In both variants, in which a company conversion plays a role, the retroactive effect option may also be relevant. In addition, it must be borne in mind that the conversion processes bring about a blocking period.

Similar to the other two variants, the third also comes with a separation. Here we try to influence the number of employees. For this purpose, we set up an independent company for temporary employment, in which the original employees are now employed. This service company then leaves the employees as temporary workers to the original company that wants to avoid auditing. In fact, it is possible to prevent the number of employees criterion from being the determining factor in the auditing obligation.

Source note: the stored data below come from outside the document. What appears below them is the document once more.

theorem State.dmsShut_mems (s : State) (n : _) : (State.dmsShut s n).mems = s.mems := by
  simp only [State.dmsShut, ↓mems_ite, ↓mems_mk, mems_eta, ↓State.dmsSlewAt_mems, ↓State.set_mems, ↓State.dmsJump_mems,
      ↓State.dmsSlewTo_mems, ↓State.flag_mems, ↓State.dmsRamp_mems, ↓mems_foldl, ↓mems_foldr, ite_self, implies_true,
          id_eq]

theorem State.dmsCtrlSet_mems (s : State) (n : _) (w : _) : (State.dmsCtrlSet s n w).mems = s.mems := by
  simp only [State.dmsCtrlSet, ↓mems_ite, ↓mems_mk, mems_eta, ↓State.dmsStart_mems, ↓State.dmsStatus_mems,
      ↓State.set_mems, ↓State.dmsShut_mems, ↓mems_foldl, ↓mems_foldr, ite_self, implies_true, id_eq]

theorem State.dmsSpanOff_mems (s : State) (n : _) : (State.dmsSpanOff s n).mems = s.mems := by
  simp only [State.dmsSpanOff, ↓mems_ite, ↓mems_mk, mems_eta, ↓State.set_mems, ↓mems_foldl, ↓mems_foldr, ite_self,
      implies_true, id_eq]

theorem State.dmsOff_mems (s : State) (n : _) : (State.dmsOff s n).mems = s.mems := by
  simp only [State.dmsOff, ↓mems_ite, ↓mems_mk, mems_eta, ↓State.dmsStart_mems, ↓State.dmsSpanOff_mems,
      ↓State.set_mems, ↓State.dmsJump_mems, ↓State.raiseCause_mems, ↓mems_foldl, ↓mems_foldr, ite_self, implies_true,
          id_eq]

theorem State.dmsCode_mems (s : State) (n : _) (code : _) : (State.dmsCode s n code).mems = s.mems := by
  simp only [State.dmsCode, ↓mems_ite, ↓mems_mk, mems_eta, ↓State.dmsStatus_mems, ↓State.set_mems,
      ↓State.dmsSlewTo_mems, ↓State.dmsJump_mems, ite_self, implies_true, id_eq]

theorem State.dmsHoldEnd_mems (s : State) (n : _) : (State.dmsHoldEnd s n).mems = s.mems := by
  simp only [State.dmsHoldEnd, ↓mems_ite, ↓mems_mk, mems_eta, ↓State.dmsSlewAt_mems, ↓mems_foldl, ↓mems_foldr,
      ite_self, implies_true, id_eq]

theorem State.dmsSlewDone_mems (s : State) (n : _) : (State.dmsSlewDone s n).mems = s.mems := by
  simp only [State.dmsSlewDone, ↓mems_ite, ↓mems_mk, mems_eta, ↓State.set_mems, ↓State.dmsJump_mems,
      ↓State.raiseCause_mems, ↓State.dmsHeldSpan_mems, ↓State.dmsRamp_mems, ↓mems_foldl, ↓mems_foldr, ite_self,
          implies_true, id_eq]

theorem State.dmsRetarget_mems (s : State) (n : _) (code : _) : (State.dmsRetarget s n code).mems = s.mems := by
  simp only [State.dmsRetarget, ↓mems_ite, ↓mems_mk, mems_eta, ↓State.set_mems, ↓State.dmsSlewTo_mems, ite_self,
      implies_true, id_eq]

theorem State.dmsForce_mems (s : State) (n : _) : (State.dmsForce s n).mems = s.mems := by
  simp only [State.dmsForce, ↓mems_ite, ↓mems_mk, mems_eta, ↓State.flag_mems, ↓State.dmsRamp_mems,
      ↓State.dmsRetarget_mems, ↓mems_foldl, ↓mems_foldr, ite_self, implies_true, id_eq]

theorem State.dmsClrLevel_mems (s : State) (high : _) : (State.dmsClrLevel s high).mems = s.mems := by
  simp only [State.dmsClrLevel, ↓mems_ite, ↓mems_mk, mems_eta, ↓State.dmsForce_mems, ↓State.flag_mems, ↓mems_foldl,
      ite_self, implies_true, id_eq]

theorem State.dmsSpanSet_mems (s : State) (n : _) (w : _) : (State.dmsSpanSet s n w).mems = s.mems := by
  simp only [State.dmsSpanSet, ↓mems_ite, ↓mems_mk, mems_eta, ↓State.dmsStatus_mems, ↓State.set_mems,
      ↓State.dmsSpanBegin_mems, ↓State.dmsSlewTo_mems, ↓mems_foldl, ↓mems_foldr, ite_self, implies_true, id_eq]

theorem State.dmsSafeReached_mems (s : State) (n : _) : (State.dmsSafeReached s n).mems = s.mems := by
  simp only [State.dmsSafeReached, ↓mems_ite, ↓mems_mk, mems_eta, ↓State.set_mems, ↓State.dmsJump_mems, ite_self,
      implies_true, id_eq]

theorem State.dmsSwitch_mems (s : State) (n : _) : (State.dmsSwitch s n).mems = s.mems := by
  simp only [State.dmsSwitch, ↓mems_ite, ↓mems_mk, mems_eta, ↓State.set_mems, ite_self, implies_true, id_eq]
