-- ==== Sys2Proof/Laws/CommandFrames.lean ====
section
/-! SUPPORT. The commands that leave the addressed memories as they are: one lemma for each. -/

namespace Sys2Proof.Machine

set_option linter.all false
set_option linter.unusedSimpArgs false

theorem execRefQualificationGate_mems (i : _) (g : _) (s : State) : ∀ z, execRefQualificationGate i g s = .next z →
    z.mems = s.mems := by
  intro z hz
  cases hz
  repeat' (first
      | with_reducible rfl
      | simp only [↓mems_ite, ↓mems_mk, mems_eta, ↓State.refGate_mems, ite_self, implies_true, id_eq]
      | split)

theorem execRefGlitch_mems (s : State) : ∀ z, execRefGlitch s = .next z → z.mems = s.mems :=
    by
  intro z hz
  cases hz
  repeat' (first
      | with_reducible rfl
      | simp only [↓mems_ite, ↓mems_mk, mems_eta, ↓State.refGlitched_mems, ↓mems_foldl, ↓mems_foldr, ite_self,
          implies_true, id_eq]
      | split)

theorem execRefStop_mems (missing : _) (s : State) : ∀ z, execRefStop missing s = .next z → z.mems = s.mems := by
  intro z hz
  cases hz
  repeat' (first
      | with_reducible rfl
      | simp only [↓mems_ite, ↓mems_mk, mems_eta, ↓State.refStopped_mems, ite_self, implies_true, id_eq]
      | split)

theorem execHoldoverTimeout_mems (s : State) : ∀ z, execHoldoverTimeout s = .next z → z.mems = s.mems := by
  intro z hz
  cases hz
  repeat' (first
      | with_reducible rfl
      | simp only [↓mems_ite, ↓mems_mk, mems_eta, ↓State.holdoverEnd_mems, ite_self, implies_true, id_eq]
      | split)

theorem execPullInComplete_mems (s : State) : ∀ z, execPullInComplete s = .next z → z.mems = s.mems := by
  intro z hz
  cases hz
  repeat' (first
      | with_reducible rfl
      | simp only [↓mems_ite, ↓mems_mk, mems_eta, ↓State.pullInDone_mems, ite_self, implies_true, id_eq]
      | split)

theorem execRevertTimeout_mems (i : _) (s : State) : ∀ z, execRevertTimeout i s = .next z → z.mems = s.mems := by
  intro z hz
  cases hz
  repeat' (first
      | with_reducible rfl
      | simp only [↓mems_ite, ↓mems_mk, mems_eta, ↓State.revertTo_mems, ite_self, implies_true, id_eq]
      | split)

theorem execRefpriWrite_mems (m : _) (i : _) (w : _) (s : State) : ∀ z, execRefpriWrite m i w s = .next z →
    z.mems = s.mems := by
  intro z hz
  cases hz
  repeat' (first
      | with_reducible rfl
      | simp only [↓mems_ite, ↓mems_mk, mems_eta, ↓State.guardWrite_mems, ↓State.refpriSet_mems, ite_self,
          implies_true, id_eq]
      | split)

theorem execReacq_mems (m : _) (w : _) (s : State) : ∀ z, execReacq m w s = .next z → z.mems = s.mems := by
  intro z hz
  cases hz
  repeat' (first
      | with_reducible rfl
      | simp only [↓mems_ite, ↓mems_mk, mems_eta, ↓State.guardWrite_mems, ↓State.clkCtrlSet_mems, ite_self,
          implies_true, id_eq]
      | split)

theorem execAcquireLock_mems (s : State) : ∀ z, execAcquireLock s = .next z → z.mems = s.mems := by
  intro z hz
  cases hz
  repeat' (first
      | with_reducible rfl
      | simp only [↓mems_ite, ↓mems_mk, mems_eta, ↓State.acquireDone_mems, ite_self, implies_true, id_eq]
      | split)

theorem execFreerunTimeout_mems (s : State) : ∀ z, execFreerunTimeout s = .next z → z.mems = s.mems := by
  intro z hz
  cases hz
  repeat' (first
      | with_reducible rfl
      | simp only [↓mems_ite, ↓mems_mk, mems_eta, ↓State.acquireTimeout_mems, ite_self, implies_true, id_eq]
      | split)

theorem execMclkoEnable_mems (m : _) (n : _) (s : State) : ∀ z, execMclkoEnable m n s = .next z →
    z.mems = s.mems := by
  intro z hz
  cases hz
  repeat' (first
      | with_reducible rfl
      | simp only [↓mems_ite, ↓mems_mk, mems_eta, ↓State.guardWrite_mems, ↓State.mclkoSet_mems, ite_self,
          implies_true, id_eq]
      | split)

theorem execMclkoDisable_mems (m : _) (n : _) (s : State) : ∀ z, execMclkoDisable m n s = .next z →
    z.mems = s.mems := by
  intro z hz
  cases hz
  repeat' (first
      | with_reducible rfl
      | simp only [↓mems_ite, ↓mems_mk, mems_eta, ↓State.guardWrite_mems, ↓State.mclkoSet_mems, ite_self,
          implies_true, id_eq]
      | split)

theorem execMclkoDivWrite_mems (m : _) (n : _) (div : _) (s : State) : ∀ z, execMclkoDivWrite m n div s = .next z →
    z.mems = s.mems := by
  intro z hz
  cases hz
  repeat' (first
      | with_reducible rfl
      | simp only [↓mems_ite, ↓mems_mk, mems_eta, ↓State.guardWrite_mems, ↓State.mclkoSet_mems, ite_self,
          implies_true, id_eq]
      | split)

theorem execMclkoStarted_mems (n : _) (s : State) : ∀ z, execMclkoStarted n s = .next z → z.mems = s.mems := by
  intro z hz
  cases hz
  repeat' (first
      | with_reducible rfl
      | simp only [↓mems_ite, ↓mems_mk, mems_eta, ↓State.startDone_mems, ↓State.set_mems, ite_self, implies_true,
          id_eq]
      | split)

theorem execMclkoStopped_mems (n : _) (s : State) : ∀ z, execMclkoStopped n s = .next z → z.mems = s.mems := by
  intro z hz
  cases hz
  repeat' (first
      | with_reducible rfl
      | simp only [↓mems_ite, ↓mems_mk, mems_eta, ↓State.shutDone_mems, ↓State.set_mems, ↓State.unclaimAll_mems,
          ite_self, implies_true, id_eq]
      | split)

theorem execSyncoutEnable_mems (m : _) (src : _) (s : State) : ∀ z, execSyncoutEnable m src s = .next z →
    z.mems = s.mems := by
  intro z hz
  cases hz
  repeat' (first
      | with_reducible rfl
      | simp only [↓mems_ite, ↓mems_mk, mems_eta, ↓State.guardWrite_mems, ↓State.syncoutSet_mems, ite_self,
          implies_true, id_eq]
      | split)

theorem execSyncoutDisable_mems (m : _) (s : State) : ∀ z, execSyncoutDisable m s = .next z → z.mems = s.mems := by
  intro z hz
  cases hz
  repeat' (first
      | with_reducible rfl
      | simp only [↓mems_ite, ↓mems_mk, mems_eta, ↓State.guardWrite_mems, ↓State.syncoutSet_mems, ite_self,
          implies_true, id_eq]
      | split)

theorem execSyncoutStarted_mems (s : State) : ∀ z, execSyncoutStarted s = .next z → z.mems = s.mems := by
  intro z hz
  cases hz
  repeat' (first
      | with_reducible rfl
      | simp only [↓mems_ite, ↓mems_mk, mems_eta, ↓State.startDone_mems, ↓State.set_mems, ite_self, implies_true,
          id_eq]
      | split)

theorem execSyncoutStopped_mems (s : State) : ∀ z, execSyncoutStopped s = .next z → z.mems = s.mems := by
  intro z hz
  cases hz
  repeat' (first
      | with_reducible rfl
      | simp only [↓mems_ite, ↓mems_mk, mems_eta, ↓State.shutDone_mems, ↓State.unclaimAll_mems, ite_self,
          implies_true, id_eq]
      | split)

theorem execFrcLoadGo_mems (m : _) (s : State) : ∀ z, execFrcLoadGo m s = .next z → z.mems = s.mems := by
  intro z hz
  cases hz
  repeat' (first
      | with_reducible rfl
      | simp only [↓mems_ite, ↓mems_mk, mems_eta, ↓State.guardWrite_mems, ↓State.frcLoadSet_mems, ite_self,
          implies_true, id_eq]
      | split)

theorem execFrcLoadApply_mems (s : State) : ∀ z, execFrcLoadApply s = .next z → z.mems = s.mems := by
  intro z hz
  cases hz
  repeat' (first
      | with_reducible rfl
      | simp only [↓mems_ite, ↓mems_mk, mems_eta, ↓State.frcLoadDone_mems, ite_self, implies_true, id_eq]
      | split)

theorem execRateWrite_mems (m : _) (w : _) (s : State) : ∀ z, execRateWrite m w s = .next z → z.mems = s.mems := by
  intro z hz
  cases hz
  repeat' (first
      | with_reducible rfl
      | simp only [↓mems_ite, ↓mems_mk, mems_eta, ↓State.guardWrite_mems, ↓State.rateSet_mems, ite_self,
          implies_true, id_eq]
      | split)

theorem execRateChangeApply_mems (s : State) : ∀ z, execRateChangeApply s = .next z → z.mems = s.mems := by
  intro z hz
  cases hz
  repeat' (first
      | with_reducible rfl
      | simp only [↓mems_ite, ↓mems_mk, mems_eta, ↓State.rateApply_mems, ite_self, implies_true, id_eq]
      | split)

theorem execDamsonEnable_mems (m : _) (n : _) (s : State) : ∀ z, execDamsonEnable m n s = .next z →
    z.mems = s.mems := by
  intro z hz
  cases hz
  repeat' (first
      | with_reducible rfl
      | simp only [↓mems_ite, ↓mems_mk, mems_eta, ↓State.guardWrite_mems, ↓State.dmsCtrlSet_mems, ite_self,
          implies_true, id_eq]
      | split)

theorem execDamsonDisable_mems (m : _) (n : _) (s : State) : ∀ z, execDamsonDisable m n s = .next z →
    z.mems = s.mems := by
  intro z hz
  cases hz
  repeat' (first
      | with_reducible rfl
      | simp only [↓mems_ite, ↓mems_mk, mems_eta, ↓State.guardWrite_mems, ↓State.dmsCtrlSet_mems, ite_self,
          implies_true, id_eq]
      | split)

theorem execDamsonOn_mems (n : _) (s : State) : ∀ z, execDamsonOn n s = .next z → z.mems = s.mems := by
  intro z hz
  cases hz
  repeat' (first
      | with_reducible rfl
      | simp only [↓mems_ite, ↓mems_mk, mems_eta, ↓State.dmsAtArrival_mems, ↓State.dmsOn_mems, ↓mems_foldl,
          ↓mems_foldr, ite_self, implies_true, id_eq]
      | split)

theorem execDamsonOff_mems (n : _) (s : State) : ∀ z, execDamsonOff n s = .next z → z.mems = s.mems := by
  intro z hz
  cases hz
  repeat' (first
      | with_reducible rfl
      | simp only [↓mems_ite, ↓mems_mk, mems_eta, ↓State.dmsAtArrival_mems, ↓State.dmsOff_mems, ↓mems_foldl,
          ↓mems_foldr, ite_self, implies_true, id_eq]
      | split)

theorem execDamsonCodeWrite_mems (m : _) (n : _) (code : _) (s : State) : ∀ z,
    execDamsonCodeWrite m n code s = .next z → z.mems = s.mems := by
  intro z hz
  cases hz
  repeat' (first
      | with_reducible rfl
      | simp only [↓mems_ite, ↓mems_mk, mems_eta, ↓State.guardWrite_mems, ↓State.dmsCode_mems, ite_self,
          implies_true, id_eq]
      | split)

theorem execDeglitchHoldEnd_mems (n : _) (s : State) : ∀ z, execDeglitchHoldEnd n s = .next z → z.mems = s.mems := by
  intro z hz
  cases hz
  repeat' (first
      | with_reducible rfl
      | simp only [↓mems_ite, ↓mems_mk, mems_eta, ↓State.dmsAtDue_mems, ↓State.dmsHoldEnd_mems, ↓mems_foldl,
          ↓mems_foldr, ite_self, implies_true, id_eq]
      | split)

Of course, it must not be an end in itself if you want to avoid an audit. Finally, all the related measures also involve costs. Therefore, there must be really good reasons to avoid an audit. In addition, it is worth considering whether the measures taken to avoid auditing may lose their effect within a few years, because, for example, there is a steady increase in employees and revenues. For this reason, we also assume that in the vast majority of cases it makes only limited sense to want to avoid an audit.